Angels are nude, and so are the putti, or cherubs, that flit around so many Baroque allegories.
Michelangelo’s designs for the Sistine Chapel are monumental nudes for that reason, and for another:
When art is most profound, it draws us out of ourselves and forces us into an empathetic encounter with things and people who are radically different from us.
It is not possible to view the figures of the Sistine Chapel with any intensity and not feel your own body compared with them. Their sinews are your sinews; their contorted muscles are yours.
It is why the nude is used for the most profound tragedies in art: the nude Pieta and the Crucifixion, to name two very Christian uses of the nude.
Angels are often drawn as putti, or cupids, in part for their association with innocence.
We look at one of Matthias Grunewald’s tortured crucifixions and cannot help but feel the pain in our own flesh.
In all the greatest art, we are thus drawn out of ourselves and identify with the grace, power, suffering and love of others and come to escape the isolation — and loneliness — of the ego. We recognize the similarities of all humanity and not its petty differences.

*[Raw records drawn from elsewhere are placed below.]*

-- ==== Sys2Proof/Laws/Flags.lean ====
section
/-! SUPPORT. What the flag of a word can be, when a branch is taken, and the keyboard addresses as literals. -/

namespace Sys2Proof.Machine

theorem kbsrAddr_eq : (0xFE00 : Word) = Config.kbsrAddr := rfl

theorem kbdrAddr_eq : (0xFE02 : Word) = Config.kbdrAddr := rfl

theorem kbsrAddr_ne_kbdrAddr : Config.kbsrAddr ≠ Config.kbdrAddr := by decide

/-- The three cases of the flag, zero tested first (R24). -/
theorem flagOf_cases (v : Word) :
    (v = 0 ∧ flagOf v = .zero) ∨ (v ≠ 0 ∧ v.getLsbD 15 = true ∧ flagOf v = .negative) ∨
    (v ≠ 0 ∧ v.getLsbD 15 = false ∧ flagOf v = .positive) := by
  unfold flagOf
  by_cases h : v = 0
  · exact .inl ⟨h, by simp [h]⟩
  · cases hb : v.getLsbD 15
    · exact .inr (.inr ⟨h, rfl, by rw [if_neg h]; rfl⟩)
    · exact .inr (.inl ⟨h, rfl, by rw [if_neg h]; rfl⟩)

/-- A zero-extended byte never sets NEGATIVE (R192). -/
theorem flagOf_zext16 (b : Byte) : flagOf (zext16 b) = if b = 0 then .zero else .positive := by
  revert b; decide

/-- A branch is taken when a bit of its mask selects the flag that cc holds (R25, R141). -/
theorem branchTaken_iff (c : BitVec 3) (f : Cond) :
    branchTaken c f = true ↔
      (c.getLsbD 2 = true ∧ f = .negative) ∨ (c.getLsbD 1 = true ∧ f = .zero) ∨ (c.getLsbD 0 = true ∧ f = .positive) := by
  cases f <;> revert c <;> decide

end Sys2Proof.Machine
end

Whatever it means in religious dogma, the Christ is symbolic of our own mortality.
A lot of wind has been spent on the argument over whether there are any universal truths in the world. So many of the old Truths now seem mendacious. But there are two truths that are inescapable. We die, and people we love die. Loss is central to the human experience. It is why Michelangelo’s “Pieta” is meaningful, even for the atheist.

Our recognition of our humanity is one of the highest aims art can attempt.
It is why Rembrandt’s nude portraits of his two wives are so compelling, why Goya’s “Disasters of War” are so frightening.
And not only are the figures in the art thus humanized, but the viewers are as well.